If your school has a club fair day, represent your publication. Get the word out that you actually exist. Pass out little cards and flyers with your website and social media information (oh yeah, and have social media accounts). Ask your staff members to tell their friends about your publication. But above all, don’t antagonize people for not knowing you exist. I sort of did that, and it was a total waste of time and energy because I didn’t do something to change it.

4. Understand your audience and your environment.

I sort of expected going into the project that we would become something like a real news publication, that reported on stories and started conversations within our school community. But the reality is that, for the most part, the publication is for your staff to gain experience with writing and reporting. It’s great if people do read it, but don’t expect it to become a capstone of your school’s community in its infancy. That may happen once the publication becomes more established, though.

That being said, practice is useless if you’re not preparing for the real thing. So don’t act like nobody will read your publication. Stress accuracy and integrity. Assert the importance of your audience. Discourage controversial or detrimental topics. Because you need to have a firm grounding in the practice of journalism if you want to have any hope of doing it as a career.

5. Establish roles.

At the beginning of the project, it was basically my friend and I who were “co-editors-in-chief”. That turned out not to work, because we didn’t have set things that we were in charge of individually. Eventually, my friend decided to take a back seat, leaving me as the one editor-in-chief. But just one person managing a group of staffers doesn’t work very well—I can’t do everything for the publication.

So, this year, I asked one of my friends to become a PR manager, advertising our website and getting people to follow us on social media. That was some weight off my shoulders. I also made who I thought was the most committed member the previous year the managing editor, in charge of pitches and direct editing of some stories.

But I wish I had created these roles at the beginning of last year.

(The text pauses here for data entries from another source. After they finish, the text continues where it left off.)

/-- EDGE_EXECUTE: the next edge of the channel acts at its tick and fine step (R205, R208). -/
def edgeExecute (n : Fin 32) (s : State) : State :=
  match s.out.ch[n].queue with
  | [] => s
  | e :: q =>
    if s.modes.clay then s
    else
      let s := loadTables (advanceTo (edgeKey s e) s)
      let s := setCh n (fun c => { c with queue := q, edgeFrame := now s }) s
      reportEdge e (recordEdge e (setGateAt e.fine n e.on s))

def execEdgeExecute (ch : Fin 32) (s : State) : Out := .next (edgeExecute ch s)

/-! ## Staggered drivers (R447) -/

/-- Drivers that wait for the window or the budget. -/
def waiting (s : State) : List (Fin 32) :=
  (List.finRange 32).filter fun d => s.out.ch[d].placed && s.out.ch[d].grant != .granted

/-- The first frame boundary after now at which the stagger window has room (R447). -/
def roomFrame (recent : List Frame48) (n w : Nat) (next : Frame48) : Frame48 :=
  match (recent.reverse)[n - 1]? with
  | none => next
  | some r => if frameDiff (r + BitVec.ofNat 48 w) next < 0 then next else r + BitVec.ofNat 48 w

/-- When the last of k more staggered channels will be energised if no edge intervenes (R448). -/
def ticketFrame (n w : Nat) : Nat → List Frame48 → Frame48 → Frame48
  | 0, _, f => f
  | k + 1, recent, f =>
    let g := roomFrame recent n w f
    ticketFrame n w k (recent ++ [g]) g

/-- The section records that waited for a driver: LATE at the frame it is energised (R447). -/
def recordLate (d : Fin 32) (s : State) : State :=
  let c := leader s (sourceOf s d)
  match s.sect.handed.find? (fun h => h.edge.ch == c && h.edge.on && frameDiff h.edge.frame (now s) ≤ 0) with
  | none => s
  | some h =>
    recordActed h.pred h.edge (now s) 0 true
      { s with sect := { s.sect with handed := s.sect.handed.filter (fun x => x != h) } }

/-- Judge a waiting driver again, after the frame's first judgments; when it is granted, its on-phase starts and
its record is LATE (R447). -/
def rejudge (d : Fin 32) (s0 : State) : State :=
  let s := s0
  resumed s0 <|
  if s.out.ch[d].grant = .staggered then
    (if (standing (dueInFrame s) s).2 < stagN s then
      recordLate d (setCh d (fun c => { c with grant := .granted })
        { s with out := { s.out with recent := recentIn s (now s) ++ [now s] } })
    else s)
  else
    let s := setCh d (fun c => { c with placed := false }) s
    let g := judgment s (dueInFrame s) d
    let s := if g = .granted then
      { s with out := { s.out with recent := recentIn s (now s) ++ [now s] } } else s
    let s := setCh d (fun c => { c with grant := g, placed := true }) s
    if g = .granted then recordLate d s else s

/-- STAGGER_ENERGISE: TB moves to the first frame boundary with room, where the waiting drivers are
judged again in ascending order (R447). -/
def staggerEnergise (s : State) : State :=
  if (waiting s).isEmpty then s
  else
    let next := now s + 1
    let f := if (waiting s).any (fun d => s.out.ch[d].grant = .staggered)
      then roomFrame s.out.recent (stagN s) (field (reg s 0x140014) 13 0) next else next
    let s := advanceTo (tickAt f 0 s) s
    (waiting s).foldl (fun s d => rejudge d s) s

def execStaggerEnergise (s : State) : Out := .next (staggerEnergise s)

/-! ## Generators (R206, R211, R214) -/

/-- The first change of output after count t in a period. -/
def nextChange (c : Chan) (t : Nat) : Option Nat :=
  let at' (x : Word) : List Nat :=
    if t < x.toNat && x.toNat < c.period.toNat &&
      genAt c.period c.onAt c.offAt x.toNat != c.genOut then [x.toNat] else []
  (sortBy (fun a b => decide (a < b)) (at' c.onAt ++ at' c.offAt)).head?

/-- GENERATOR_EDGE: the count reaches ON_AT or OFF_AT and the output command changes (R206). -/
def generatorEdge (n : Fin 32) (s : State) : State :=
  let c := s.out.ch[n]
  if !c.gen then s
  else match nextChange c (s.clk.tb.toNat - c.perStart.toNat) with
    | none => s
    | some t =>
      let f := c.perFine.toNat + (if c.genOut then c.offFine.toNat else c.onFine.toNat)
      let s := advanceTo (c.perStart.toNat + t + f / 32) s
      let at' := c.perStart + BitVec.ofNat 64 t
      let s' := setCh n (fun c => edgeMoment at' f { c with genOut := !c.genOut }) s
      edges s (startPeak n (startPhase n t s'))

def execGeneratorEdge (ch : Fin 32) (s : State) : Out := .next (generatorEdge ch s)

/-- A tripped driver whose period starts on tries again (R219). -/
def retryTripped (n : Fin 32) (s : State) : State :=
  (driversOf s n).foldl (fun s d =>
    if s.out.ch[d].tripped && driverCmd s d then driverStart d s else s) s

/-- PERIOD_BOUNDARY: a counting period ends, and the next period runs on the values written since
(R211, R214, R222). -/
def periodBoundary (n : Fin 32) (s : State) : State :=
  let c := s.out.ch[n]
  if !c.gen then s
  else
    let t := c.perStart + c.period.setWidth 64
    let s := closePeriods n (advanceTo t.toNat s)
    let s' := loadPeriod t c.perFine n s
    let s' := if s'.out.ch[n].genOut && c.genOut then s' else startPeak n s'
    retryTripped n (edges s s')

def execPeriodBoundary (ch : Fin 32) (s : State) : Out := .next (periodBoundary ch s)

/-- COUNTING_PERIOD_END: a 1,000-frame counting period of a channel that does not generate ends
(R222). -/
def countingPeriodEnd (n : Fin 32) (s : State) : State :=
  if s.out.ch[feeder s n].gen && !fanHeld s n then s
  else
    let s := toEdge (100 + n.val) (1000 * ticksPerFrame) s
    setCh n (closePeriod (leakK s n.val)) s

def execCountingPeriodEnd (ch : Fin 32) (s : State) : Out := .next (countingPeriodEnd ch s)

/-! ## Calibration (R213 to R215) -/

/-- One measurement of the replica (R213, R215): tap is its delay per tap in 0.5 ps units. -/
def calMeasure (spanOk : Bool) (tap : Byte) (s : State) : State :=
  let s := toEdge 2 (1024 * ticksPerFrame) s
  if !(domOn s 14 && !bit (reg s 0x110000) 0 && s.barr.fieldClock && s.barr.replicaLoaded) then s
  else
    let near := match s.out.calLast with
      | none => true
      | some l => decide (tap.toNat ≤ l.toNat + 4) && decide (l.toNat ≤ tap.toNat + 4)
    let s := loadTables s
    let o : Outputs := { s.out with calLast := some tap }
    if spanOk && near then
      { s with out := { o with
          calCount := o.calCount + 1, calTap := tap, calFails := 0, calFail := false, calFrame := now s } }
    else if o.calFails + 1 = 3 then
      note .field 0x1101 1 0xFF [] { s with out := { o with calFails := o.calFails + 1, calFail := true } }
    else { s with out := { o with calFails := o.calFails + 1 } }

def execCalMeasure (spanOk : Bool) (tap : Byte) (s : State) : Out := .next (calMeasure spanOk tap s)

/-! ## Trips (R218 to R223) -/

/-- The programmable threshold in 5 mA samples: 12 A inside the inrush window, else ITRIP
(R218, R221). -/
def threshold (s : State) (n : Fin 32) : Nat :=
  if s.out.ch[leader s n].inrush then 2400 else 10 * field (och s (leader s n).val 0x14) 7 0

def execOvercurrentTrip (ch : Fin 32) (sample : BitVec 12) (s : State) : Out :=
  .next (if driverOn s ch && !s.out.ch[leader s ch].blanking && threshold s ch < sample.toNat
    then tripOff ch .overcurrent s else s)

/-- A short circuit trips at once and holds the driver off for 1 ms (R218, R219); in a paralleled pair it counts
on OCH(2k) (R202). -/
def shortTrip (n : Fin 32) (s : State) : State :=
  if !driverOn s n then s
  else setCh (leader s n) (fun c => { c with shorts := satInc c.shorts })
    (setCh n (fun c => { c with shortHeld := true }) (tripOff n .short s))

def execShortCircuitTrip (ch : Fin 32) (s : State) : Out := .next (shortTrip ch s)

/-- A TRIP input after its filter (R218): a rise to active counts, and trips each masked channel
whose driver is on and not blanked. -/
def tripInput (i : Fin 4) (level : Bool) (s : State) : State :=
  let cfg := reg s (0x100B00 + 8 * i.val)
  let act := bit cfg 0 && (level == bit cfg 1)
  let was := s.out.tripActive.getLsbD i.val
  let one : BitVec 4 := BitVec.ofNat 4 (2 ^ i.val)
  let s := { s with out := { s.out with
      tripActive := if act then s.out.tripActive ||| one else s.out.tripActive &&& ~~~ one
      tripCnt := if act && !was then upd s.out.tripCnt i satInc else s.out.tripCnt } }
  if act then
    (List.finRange 32).foldl (fun s n =>
      if bit (reg s (0x100B04 + 8 * i.val)) n.val && driverOn s n && !s.out.ch[leader s n].blanking
      then tripOff n (.input i) s else s) s
  else s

I’ve realized that, to a group of staffers, disappointing just one editor-in-chief by not turning in an article is easier on the conscience than disappointing three editors by not turning in an article. So we probably would’ve had more articles published last year had there been a team of editors, and not just, basically, me.

6. Getting people to join is mostly you being a talent scout.

Advertising can help attract writers as well as readers, but in reality, you have to be in touch with the kind of talent that exists in your school community. You have to sort of glean people who you know would be good staff members. For example, there was a student in my grade that I knew loved politics, so I asked him to come write about politics for my publication. The staffer that I made managing editor was a new girl who sat next to me in English—she had asked me what clubs to join, and I told her to come join mine.

Asking people to join your club also makes them feel wanted and special, and makes them more likely to participate than if they come wandering into a meeting one afternoon, just thinking to try it out for a couple days.

7. Make it online.

I had initially intended for our paper to be an actual printed newspaper, but then realized that the costs of such a publication would be quite expensive. So I opted for a beautiful, clean website instead. For a publication that’s just starting out, I’d say don’t even bother trying to make a printed paper; when you don’t have readers yet, it’s not worth it. Maybe down the road you can go to print, but online is more accessible to students wherever they are.

When founding a news publication, you’ll inevitably run into a lot of problems and make a lot of mistakes. But that’s what this period of your life is about: making mistakes and learning from them without any harsh consequences. Even if you think your publication will crash and burn or if you have no experience whatsoever in journalism, try it. You’ll learn about leadership, integrity, and teamwork—whether you publish 5 or 500 articles.